Data shown:
*-*-*

/-! ## Firmware, reliability, security, management -/

/-- Firmware (18). -/
structure Firm where
  cpState : NMap Nat := []     -- FWL_CP_STATUS.STATE_p: 0 not started 1 running 2 restarting 3 held; 18; reset 0b00
  cpStops : NMap Nat := []     -- FWL_CP_STATUS.STOPS_p, 6 bits saturating; 18; reset 0
  stopTicks : NMap (List Nat) := []  -- ticks of each processor's stops, newest first; 18 R407; empty
  stoppedAt : NMap Nat := []   -- launch counter, in beats, of each processor's last stop; 18 R417 point 4; empty
  build  : Nat := 0            -- FWL_FW_VERSION.BUILD, 32 bits; 18; reset 0
  updates : Nat := 0           -- FWL_FW_VERSION.UPDATES, 16 bits saturating; 18; reset 0
  aborts : Nat := 0            -- FWL_FW_VERSION.ABORTS, 16 bits saturating; 18; reset 0
  logBase : Nat := 0           -- FWL_LOG_BASE.BASE times 128; 18; reset 0
  logWidx : Nat := 0           -- FWL_LOG_WIDX.SEQ; 18; reset 0
  traceBase : Nat := 0         -- FWL_TRACE_BASE.BASE times 32; 18; reset 0
  traceWidx : Nat := 0         -- FWL_TRACE_WIDX.SEQ; 18; reset 0
  traceMask : W64 := 0         -- TRACE_MASK of the card profile; 18 R417; DESIGN CHOICE 0 (log 4)
  retained : List (List Byte) := []  -- the retained image set, CP0..CP7; 18 R403; empty
  second : Option (Bundle) := none   -- bundle whose images are the second set; 18 R403 R409; reset none
  phase  : Nat := 0            -- live update: 0 none 1 load and preparation 2 handover; 18 R409; reset 0
  stateAreas : List (Nat × Nat) := []  -- state area of each processor, address and bytes; 18 R411; empty
  imported : NMap (List StateRec) := []  -- records that each processor imported last; 18 R404 R409 R411; empty
  quiesce : Nat := 0           -- quiesce seam S; 18 R409; reset 0
  updCmd : Nat × Nat := (0, 0) -- FW_UPDATE queue and seq; 18 R408; reset 0
  staged : List (Nat × Nat × List Nat) := []  -- events staged while CP7 restarts: code, source, args; 18 R399; empty
  beatTick : Nat := 0          -- tick of the latest heartbeat, READY rise or admin enable; 18 R412; reset 0
  orphanTick : Nat := 0        -- tick of orphan entry; 18 R414; reset 0
  orphanHold : Nat := 600      -- ORPHAN_HOLD_S of the card profile; 18 R414; reset 600
  quiesced : Bool := false     -- the orphan hold has quiesced inference; 18 R414; reset false
  restartAt : NMap Nat := []   -- tick at which a restarting processor runs again; 18 R404 R405; empty
  bundle : Option Bundle := none  -- the loaded bundle; 18 R401; reset none
deriving DecidableEq, Repr

/-- A digest record (20 R452). -/
structure Digest where
  reqId : Nat
  genLen : Nat
  crc  : W64
  tick : Nat
deriving DecidableEq, Repr

/-- Reliability (20). -/
structure Ras where
  state  : Nat := 0            -- RAS_STATE.STATE: 0 SERVING 1 FAILED 2 START_FAULT; 20; reset 0b00
  contrail : Nat := 0          -- RAS_STATE.CONTRAIL; 20 R451; reset 0b00
  ready  : Bool := false       -- RAS_STATE.READY; 20 R453; reset 0
  failCause : Nat := 0         -- RAS_STATE.FAIL_CAUSE, 16 bits; 20; reset 0
  score  : Nat := 1000         -- RAS_HEALTH.SCORE, 10 bits; 20 R449; reset 0x3E8
  penMem : Nat := 0            -- RAS_HEALTH.MEM; 20 R449; reset 0
  penLink : Nat := 0           -- RAS_HEALTH.LINK; 20 R449; reset 0
  penResidue : Nat := 0        -- RAS_HEALTH.RESIDUE; 20 R449; reset 0
  penSpares : Nat := 0         -- RAS_HEALTH.SPARES; 20 R449; reset 0
  penThermal : Nat := 0        -- RAS_HEALTH.THERMAL; 20 R449; reset 0
  cntTile : Nat := 0           -- RAS_FAULT_CNT.TILE, 16 bits saturating; 20; reset 0
  cntRerun : Nat := 0          -- RAS_FAULT_CNT.RERUN_LOST, 16 bits saturating; 20; reset 0
  cntEngine : Nat := 0         -- RAS_FAULT_CNT.ENGINE, 16 bits saturating; 20; reset 0
  cntWire : Nat := 0           -- RAS_FAULT_CNT.LINK_WIRE, 16 bits saturating; 20; reset 0
  sentRuns : Nat := 0          -- SEQ of the next sentinel record; RAS_SENTINEL.RUNS is its value saturated at 32 bits; 20 R447; reset 0
  sentMiss : Nat := 0          -- RAS_SENTINEL.MISMATCH, 16 bits saturating; 20; reset 0
  stress : Nat := 0            -- RAS_SENTINEL.STRESS, 16 bits saturating; 20; reset 0
  matched : Nat := 0           -- RAS_CONTRAIL.MATCHED, 32 bits saturating; 20; reset 0
  mismatched : Nat := 0        -- RAS_CONTRAIL.MISMATCHED, 16 bits saturating; 20; reset 0
  unmatched : Nat := 0         -- RAS_CONTRAIL.UNMATCHED, 16 bits saturating; 20; reset 0
  sentBase : Nat := 0          -- RAS_SENT_BASE.BASE times 32; 20; reset 0
  retire : List (List Byte) := []  -- retirement list, 16-byte entries, oldest first, at most 256; 20 R445, 22 R481; empty
  vendor : List Nat := []      -- tiles of the vendor repair map, 44 die + p; 20 R444; empty
  retiredHere : List (List Byte) := []  -- entries retired in this run; 22 R481; empty
  clearRetire : Bool := false  -- RETIRE_CLEAR in effect from the next cold start; 22 R481; reset false
  wires  : List (Nat × Nat × Nat × Nat) := []  -- spare wires used: die, link, lane group, tick of its seam; 20 R443; empty
  stressAsk : Option (Nat × Nat) := none  -- pending STRESS_RUN: die mask, tick asked; 20 R448; reset none
  stressH : Nat := 24          -- STRESS_H of the card profile; 20 R448; reset 24
  stressAt : NMap Nat := []    -- tick of the last stress run of each die; 20 R448; reset none
  scoreNo : Nat := 0           -- windows of 8,000 ticks that had ended at the last health score; 20 R449; reset 0
  sentAll : Option Nat := none -- a full sentinel pass is due by this tick; 20 R452; reset none
  conPartner : Nat := 0        -- contrail PARTNER; 20 R451; DESIGN CHOICE 0 (log 4)
  conSlices : W64 := 0         -- contrail SLICES; 20 R451; DESIGN CHOICE 0 (log 4)
  conSince : Nat := 0          -- tick at which contrail mode was set; 20 R453; reset 0
  conMiss : Nat := 0           -- records that differed since contrail mode was set; 20 R453; reset 0
  conNext : Option (List Byte) := none  -- contrail body that applies at the next seam; 20 R451; reset none
  digests : List Digest := []  -- own digest records without counterpart; 20 R452; empty
  theirs : List Digest := []   -- partner records without counterpart; 20 R452; empty
  rerun  : List (Nat × Nat) := []  -- floor tiles whose work needs a rerun: tile, tick lost; 20 R440; empty
  goneOff : Option Nat := none -- tick after which cells of a failed device go OFF; 20 R435; reset none
deriving DecidableEq, Repr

*-*-*

Prompt: Please copy out the data above exactly.

Written solution:
/-! ## Firmware, reliability, security, management -/

/-- Firmware (18). -/
structure Firm where
  cpState : NMap Nat := []     -- FWL_CP_STATUS.STATE_p: 0 not started 1 running 2 restarting 3 held; 18; reset 0b00
  cpStops : NMap Nat := []     -- FWL_CP_STATUS.STOPS_p, 6 bits saturating; 18; reset 0
  stopTicks : NMap (List Nat) := []  -- ticks of each processor's stops, newest first; 18 R407; empty
  stoppedAt : NMap Nat := []   -- launch counter, in beats, of each processor's last stop; 18 R417 point 4; empty
  build  : Nat := 0            -- FWL_FW_VERSION.BUILD, 32 bits; 18; reset 0
  updates : Nat := 0           -- FWL_FW_VERSION.UPDATES, 16 bits saturating; 18; reset 0
  aborts : Nat := 0            -- FWL_FW_VERSION.ABORTS, 16 bits saturating; 18; reset 0
  logBase : Nat := 0           -- FWL_LOG_BASE.BASE times 128; 18; reset 0
  logWidx : Nat := 0           -- FWL_LOG_WIDX.SEQ; 18; reset 0
  traceBase : Nat := 0         -- FWL_TRACE_BASE.BASE times 32; 18; reset 0
  traceWidx : Nat := 0         -- FWL_TRACE_WIDX.SEQ; 18; reset 0
  traceMask : W64 := 0         -- TRACE_MASK of the card profile; 18 R417; DESIGN CHOICE 0 (log 4)
  retained : List (List Byte) := []  -- the retained image set, CP0..CP7; 18 R403; empty
  second : Option (Bundle) := none   -- bundle whose images are the second set; 18 R403 R409; reset none
  phase  : Nat := 0            -- live update: 0 none 1 load and preparation 2 handover; 18 R409; reset 0
  stateAreas : List (Nat × Nat) := []  -- state area of each processor, address and bytes; 18 R411; empty
  imported : NMap (List StateRec) := []  -- records that each processor imported last; 18 R404 R409 R411; empty
  quiesce : Nat := 0           -- quiesce seam S; 18 R409; reset 0
  updCmd : Nat × Nat := (0, 0) -- FW_UPDATE queue and seq; 18 R408; reset 0
  staged : List (Nat × Nat × List Nat) := []  -- events staged while CP7 restarts: code, source, args; 18 R399; empty
  beatTick : Nat := 0          -- tick of the latest heartbeat, READY rise or admin enable; 18 R412; reset 0
  orphanTick : Nat := 0        -- tick of orphan entry; 18 R414; reset 0
  orphanHold : Nat := 600      -- ORPHAN_HOLD_S of the card profile; 18 R414; reset 600
  quiesced : Bool := false     -- the orphan hold has quiesced inference; 18 R414; reset false
  restartAt : NMap Nat := []   -- tick at which a restarting processor runs again; 18 R404 R405; empty
  bundle : Option Bundle := none  -- the loaded bundle; 18 R401; reset none
deriving DecidableEq, Repr

/-- A digest record (20 R452). -/
structure Digest where
  reqId : Nat
  genLen : Nat
  crc  : W64
  tick : Nat
deriving DecidableEq, Repr

/-- Reliability (20). -/
structure Ras where
  state  : Nat := 0            -- RAS_STATE.STATE: 0 SERVING 1 FAILED 2 START_FAULT; 20; reset 0b00
  contrail : Nat := 0          -- RAS_STATE.CONTRAIL; 20 R451; reset 0b00
  ready  : Bool := false       -- RAS_STATE.READY; 20 R453; reset 0
  failCause : Nat := 0         -- RAS_STATE.FAIL_CAUSE, 16 bits; 20; reset 0
  score  : Nat := 1000         -- RAS_HEALTH.SCORE, 10 bits; 20 R449; reset 0x3E8
  penMem : Nat := 0            -- RAS_HEALTH.MEM; 20 R449; reset 0
  penLink : Nat := 0           -- RAS_HEALTH.LINK; 20 R449; reset 0
  penResidue : Nat := 0        -- RAS_HEALTH.RESIDUE; 20 R449; reset 0
  penSpares : Nat := 0         -- RAS_HEALTH.SPARES; 20 R449; reset 0
  penThermal : Nat := 0        -- RAS_HEALTH.THERMAL; 20 R449; reset 0
  cntTile : Nat := 0           -- RAS_FAULT_CNT.TILE, 16 bits saturating; 20; reset 0
  cntRerun : Nat := 0          -- RAS_FAULT_CNT.RERUN_LOST, 16 bits saturating; 20; reset 0
  cntEngine : Nat := 0         -- RAS_FAULT_CNT.ENGINE, 16 bits saturating; 20; reset 0
  cntWire : Nat := 0           -- RAS_FAULT_CNT.LINK_WIRE, 16 bits saturating; 20; reset 0
  sentRuns : Nat := 0          -- SEQ of the next sentinel record; RAS_SENTINEL.RUNS is its value saturated at 32 bits; 20 R447; reset 0
  sentMiss : Nat := 0          -- RAS_SENTINEL.MISMATCH, 16 bits saturating; 20; reset 0
  stress : Nat := 0            -- RAS_SENTINEL.STRESS, 16 bits saturating; 20; reset 0
  matched : Nat := 0           -- RAS_CONTRAIL.MATCHED, 32 bits saturating; 20; reset 0
  mismatched : Nat := 0        -- RAS_CONTRAIL.MISMATCHED, 16 bits saturating; 20; reset 0
  unmatched : Nat := 0         -- RAS_CONTRAIL.UNMATCHED, 16 bits saturating; 20; reset 0
  sentBase : Nat := 0          -- RAS_SENT_BASE.BASE times 32; 20; reset 0
  retire : List (List Byte) := []  -- retirement list, 16-byte entries, oldest first, at most 256; 20 R445, 22 R481; empty
  vendor : List Nat := []      -- tiles of the vendor repair map, 44 die + p; 20 R444; empty
  retiredHere : List (List Byte) := []  -- entries retired in this run; 22 R481; empty
  clearRetire : Bool := false  -- RETIRE_CLEAR in effect from the next cold start; 22 R481; reset false
  wires  : List (Nat × Nat × Nat × Nat) := []  -- spare wires used: die, link, lane group, tick of its seam; 20 R443; empty
  stressAsk : Option (Nat × Nat) := none  -- pending STRESS_RUN: die mask, tick asked; 20 R448; reset none
  stressH : Nat := 24          -- STRESS_H of the card profile; 20 R448; reset 24
  stressAt : NMap Nat := []    -- tick of the last stress run of each die; 20 R448; reset none
  scoreNo : Nat := 0           -- windows of 8,000 ticks that had ended at the last health score; 20 R449; reset 0
  sentAll : Option Nat := none -- a full sentinel pass is due by this tick; 20 R452; reset none
  conPartner : Nat := 0        -- contrail PARTNER; 20 R451; DESIGN CHOICE 0 (log 4)
  conSlices : W64 := 0         -- contrail SLICES; 20 R451; DESIGN CHOICE 0 (log 4)
  conSince : Nat := 0          -- tick at which contrail mode was set; 20 R453; reset 0
  conMiss : Nat := 0           -- records that differed since contrail mode was set; 20 R453; reset 0
  conNext : Option (List Byte) := none  -- contrail body that applies at the next seam; 20 R451; reset none
  digests : List Digest := []  -- own digest records without counterpart; 20 R452; empty
  theirs : List Digest := []   -- partner records without counterpart; 20 R452; empty
  rerun  : List (Nat × Nat) := []  -- floor tiles whose work needs a rerun: tile, tick lost; 20 R440; empty
  goneOff : Option Nat := none -- tick after which cells of a failed device go OFF; 20 R435; reset none
deriving DecidableEq, Repr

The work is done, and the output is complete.